It`s a huge deal for those local media markets to get a presidential
interview. It also gets the president sort of outside of the beltway ruts
in the road, wherever every story gets channeled into the same away beltway

In talking with local reporters directly to local media markets, the
president not only reaches people in a different way, he also gets asked
stuff that doesn`t necessarily matter to the Beltway press, but it does
matter out in the world. So, it`s an interesting two-way street.

And, you know, sometimes, what the president gets asked in these local
interviews is something very local. Some special, local or regional
concern that just isn`t going to resonate in other parts of the country,
and that`s why it hasn`t surfaced in the national media.

But every once in awhile, there is something more than that going on, and
that`s what happened yesterday. President Obama did this four different
local TV interviews yesterday. He did interviews with reporters from four
different parts of the country. And weirdly, three of the four
interviewers, three of the four reporters he talked to asked him the exact
same really specific thing that never gets talked about in the beltway.

Watch this.


REPORTER: You know how beautiful the Northwest is. You`ve been there. We
love our scenery. The Columbia River Gorge is one of our gems. But we
have seen our trains coming to our region, increase like 250 percent.
After what we saw happened in West Virginia, a lot of people are worried
that could happen in our region.

How concerned are you about the danger that oil trains pose? And is there
any way to speed up the process to strengthen those safeguards to protect
our communities and our environment?

REPORTER: You recently vetoed the Keystone pipeline, safety, environmental
concerns. A lot of people in the state of Washington are really nervous
and concerned about the oil trains. That this will mean more oil trains,
that we can`t guarantee the safety. We had a near disaster in Seattle with
the derailed train.

Can you give some reassurance to the people who watch those trains rolling
through their communities every single day?

REPORTER: Rail safety is a huge issue in our area. We had an oil train
derail and explode just to the west of Fargo and in other parts of the
country as well. Is that high on your agenda?


MADDOW: Oil trains. The president did four interviews with local
reporters, and three of the four asked about oil trains. I mean, these
local reporters, they only got five minutes each with the president. They
only had time for a couple of questions to ask the president. This is
president is not a fast talker. Five minutes is not a long time.

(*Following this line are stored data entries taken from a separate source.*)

-- ==== Sys2Proof/Machine/Tag.lean ====
section
/-! DEFINITION. The contactless tag port (spec/17_contactless_tag.md): field commands, passwords, protected writes, the
semaphore and the field. -/
namespace Sys2Proof.Machine

/-- The identity record of OTP has the right CRC-32 (R423). -/
def State.identityOk (s : State) : Bool := decide (s.otp 28 4 = fcs32 (s.otp 0 28))

/-- The serial number, object 0x1000.02: 0 where the identity CRC fails (R431). -/
def State.serial (s : State) : List Byte := if s.identityOk then s.otp 0 8 else List.replicate 8 0

/-- The fields whose reset value is an address of the OTP identity record (R180, R380, R423): MAC_EXT and HDP_MAC; 0 where
its CRC fails (R431). -/
def State.otpDefaults (s : State) : State :=
  let n (off len : Nat) : Nat := if s.identityOk then s.otpNum off len else 0
  ((((s.put MAC_EXT_L_EXT (n 8 4)).put MAC_EXT_H_EXT (n 12 4)).put HDP_MAC_L_MAC (n 16 4)).put HDP_MAC_H_MAC (n 20 2))

/-- The UID (R403), byte 0 first. -/
def State.tagUid (s : State) : List Byte := s.serial.take 6 ++ [Config.tagMaker, 0xE0]

/-- The device is powered in the sense of the tag chapter. -/
def State.tagPowered (s : State) : Bool :=
  s.power.supply && (s.power.state == .run || s.power.state == .doze || s.power.state == .sleep)

/-- Bus address of block `b` (R406). -/
def tagAddr (b : Nat) : Nat := 0x26000000 + 4 * b

def State.tagBlock (s : State) (b : Nat) : Nat := s.num (tagAddr b) 4

def State.setTagBlock (s : State) (b v : Nat) : State := s.setNum (tagAddr b) 4 v

/-- ATTEMPTS, RP and WP of area `k`. -/
def State.tagAttempts (s : State) (k : Nat) : Nat := slice (s.tagBlock (2000 + k)) 8 8
def State.tagRp (s : State) (k : Nat) : Bool := bit (s.tagBlock (2000 + k)) 0
def State.tagWp (s : State) (k : Nat) : Bool := bit (s.tagBlock (2000 + k)) 1
def State.tagLocked (s : State) (k : Nat) : Bool := 8 ≤ s.tagAttempts k

/-- Blocks `b` to `b + n - 1` span these areas. -/
def tagAreas (b n : Nat) : List Nat := (List.range 8).filter fun k => decide (248 * k < b + n) && decide (b < 248 * k + 248)

def State.setTagPort (s : State) (t : TagPort) : State := { s with tag := t }

/-! The semaphore (R416, R417). -/

/-- The side that a request of both sides in one cycle serves. -/
def State.tagOwner (s : State) : TagSide :=
  if !s.tagPowered || s.on TAG_CTRL_FIELD_PRIORITY then .field else .core

/-- A side asks for the semaphore; `tie` is a request of the other side in the same cycle. -/
def State.tagTake (s : State) (side : TagSide) (tie : Bool) : Bool × State :=
  match s.tag.write with
  | some w => (false, if w.side = side then s else s.setTagPort { s.tag with refused := some side })
  | none =>
    match s.tag.reserved with
    | some r => if r = side then (true, s.setTagPort { s.tag with reserved := none }) else (false, s)
    | none => (!(tie && s.tagPowered && s.tagOwner != side), s)

/-- The semaphore is released: a side that was refused during the hold gets its reservation. -/
def State.tagRelease (s : State) : State :=
  s.setTagPort { s.tag with write := none, reserved := s.tag.refused, refused := none }

/-! Answers (R402, R405). -/

/-- The request is for this tag in its present state. -/
def State.tagHears (s : State) (r : TagReq) : Bool :=
  s.tag.field && s.tag.ready && !r.sub && (match r.addr with
    | .any => s.tag.state != .quiet
    | .own => true
    | .other => false
    | .selected => s.tag.state == .selected)

def State.tagAnswer (s : State) (bs : List Byte) : State := s.setTagPort { s.tag with answer := some (0 :: bs) }
def State.tagError (s : State) (code : Nat) : State := s.setTagPort { s.tag with answer := some [1, BitVec.ofNat 8 code] }

/-- The answer to a write that has ended; a reader that has gone receives none. -/
def State.tagReply (s : State) (r : Except Nat (List Byte)) : State :=
  if !s.tag.field then s
  else match r with
    | .ok bs => s.tagAnswer bs
    | .error code => s.tagError code

/-- A field command runs if the tag hears it; else there is no answer. The request samples VREC. -/
def State.tagServe (s : State) (r : TagReq) (f : State → State) : State :=
  let s := s.setTagPort { s.tag with answer := none }
  if s.tagHears r then f (s.setTagPort { s.tag with vrec := r.vrec }) else s

/-! Reads (R404, R408). -/

/-- The error of a field read of blocks: range, lockout, protection (R405, R411). -/
def State.tagReadError (s : State) (limit b n : Nat) : Option Nat :=
  let areas := tagAreas b n
  if n = 0 ∨ 32 < n ∨ limit < b + n then some 0x10
  else if areas.any s.tagLocked then some 0xA2
  else if areas.any (fun k => s.tagRp k && !bit s.tag.readSessions k) then some 0xA4
  else none

/-- A block is not writable in the present session (R404, 0x2C). -/
def State.tagSecured (s : State) (b : Nat) : Bool :=
  (tagAreas b 1).any fun k => s.tagLocked k || (s.tagWp k && !bit s.tag.writeSessions k)

/-- A field read of `n` blocks from `b`; with Option_flag each block is preceded by its security status. -/
def State.tagRead (s : State) (limit b n : Nat) (r : TagReq) : State :=
  match s.tagReadError limit b n with
  | some e => s.tagError e
  | none =>
    let (ok, s) := s.tagTake .field r.tie
    if !ok then s.tagError 0xA3
    else s.tagAnswer (((List.range n).map fun k =>
      (if r.option then leBytes 1 (ofBool (s.tagSecured (b + k))) else []) ++ s.bytes (tagAddr (b + k)) 4).flatten)

def execReadSingleBlock (req : TagReq) (block : Fin 256) (s : State) : Host.Outcome State Fault Refusal :=
  goOn (s.tagServe req fun s => s.tagRead 256 block 1 req)

def execReadMultipleBlocks (req : TagReq) (block count : Fin 256) (s : State) : Host.Outcome State Fault Refusal :=
  goOn (s.tagServe req fun s => s.tagRead 256 block (count + 1) req)

def execExtendedReadSingleBlock (req : TagReq) (block : Fin 65536) (s : State) : Host.Outcome State Fault Refusal :=
  goOn (s.tagServe req fun s => s.tagRead 1984 block 1 req)

def execExtendedReadMultipleBlocks (req : TagReq) (block count : Fin 65536) (s : State) : Host.Outcome State Fault Refusal :=
  goOn (s.tagServe req fun s => s.tagRead 1984 block (count + 1) req)

/-- The security status of `n` blocks from `b` (R404). -/
def State.tagSecurity (s : State) (limit b n : Nat) : State :=
  if limit < b + n then s.tagError 0x10
  else s.tagAnswer ((List.range n).map fun k => BitVec.ofNat 8 (ofBool (s.tagSecured (b + k))))

def execGetMultipleBlockSecurityStatus (req : TagReq) (block count : Fin 256) (s : State) : Host.Outcome State Fault Refusal :=
  goOn (s.tagServe req fun s => s.tagSecurity 256 block (count + 1))

def execExtGetMultipleBlockSecurityStatus (req : TagReq) (block count : Fin 65536) (s : State) :
    Host.Outcome State Fault Refusal :=
  goOn (s.tagServe req fun s => s.tagSecurity 1984 block (count + 1))

/-! Identification and states (R402, R404). -/

def State.tagAfi (s : State) : Nat := slice (s.tagBlock 2008) 0 8
def State.tagDsfid (s : State) : Nat := slice (s.tagBlock 2008) 8 8

/-- An AFI of a request selects this tag: 0 every tag, a family with sub-family 0 the whole family, else an equal AFI. -/
def State.afiMatches (s : State) (afi : Option (Fin 256)) : Bool :=
  match afi with
  | none => true
  | some a => a.val == 0 || (a.val % 16 == 0 && s.tagAfi / 16 == a.val / 16) || s.tagAfi == a.val

/-- R404: Inventory. The tag answers with DSFID and UID in the slot that the UID bits behind the mask give; not in
Quiet. -/
def execTagInventory (sub sixteen : Bool) (afi : Option (Fin 256)) (maskLen : Fin 65) (mask : Nat) (s : State) :
    Host.Outcome State Fault Refusal :=
  let s := s.setTagPort { s.tag with answer := none }
  let uid := leNat s.tagUid
  if !s.tag.field || !s.tag.ready || sub || s.tag.state == .quiet || !s.afiMatches afi || uid % 2 ^ maskLen.val != mask % 2 ^ maskLen.val then
    goOn s
  else
    let s := s.tagAnswer (leBytes 1 s.tagDsfid ++ s.tagUid)
    goOn (s.setTagPort { s.tag with slot := if sixteen then uid / 2 ^ maskLen.val % 16 else 0 })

But even with those constraints, three of the four raised concerns about
bomb trains that had been going off around the country. Interesting,
right? Attention Beltway press, this is a thing people are concerned

And President Obama did make some news about this in his answers to these
repeated questions from these different reporters. He said, strengthening
regulations around oil trains is a top priority for his administration. He
said this is something that needs to be improved. He said the
Transportation Department, quote, "feels great urgency about this."

And the president making those sorts of comments about this issue, that is
one way that oil disasters can become national politics. The way that oil
disasters usually become national politics is usually more like this: New
Jersey Governor Chris Christie is in California today. He was at the big
CPAC conference in D.C. yesterday. Chris Christie is very obviously
campaigning for president.

But while Governor Christie is away on the not campaign trail, back home,
"The New York Times" today broke a story about his administration and
ExxonMobil, which is both a shocking story and a really strange story.
It`s a story that races one really big as yet unanswered question.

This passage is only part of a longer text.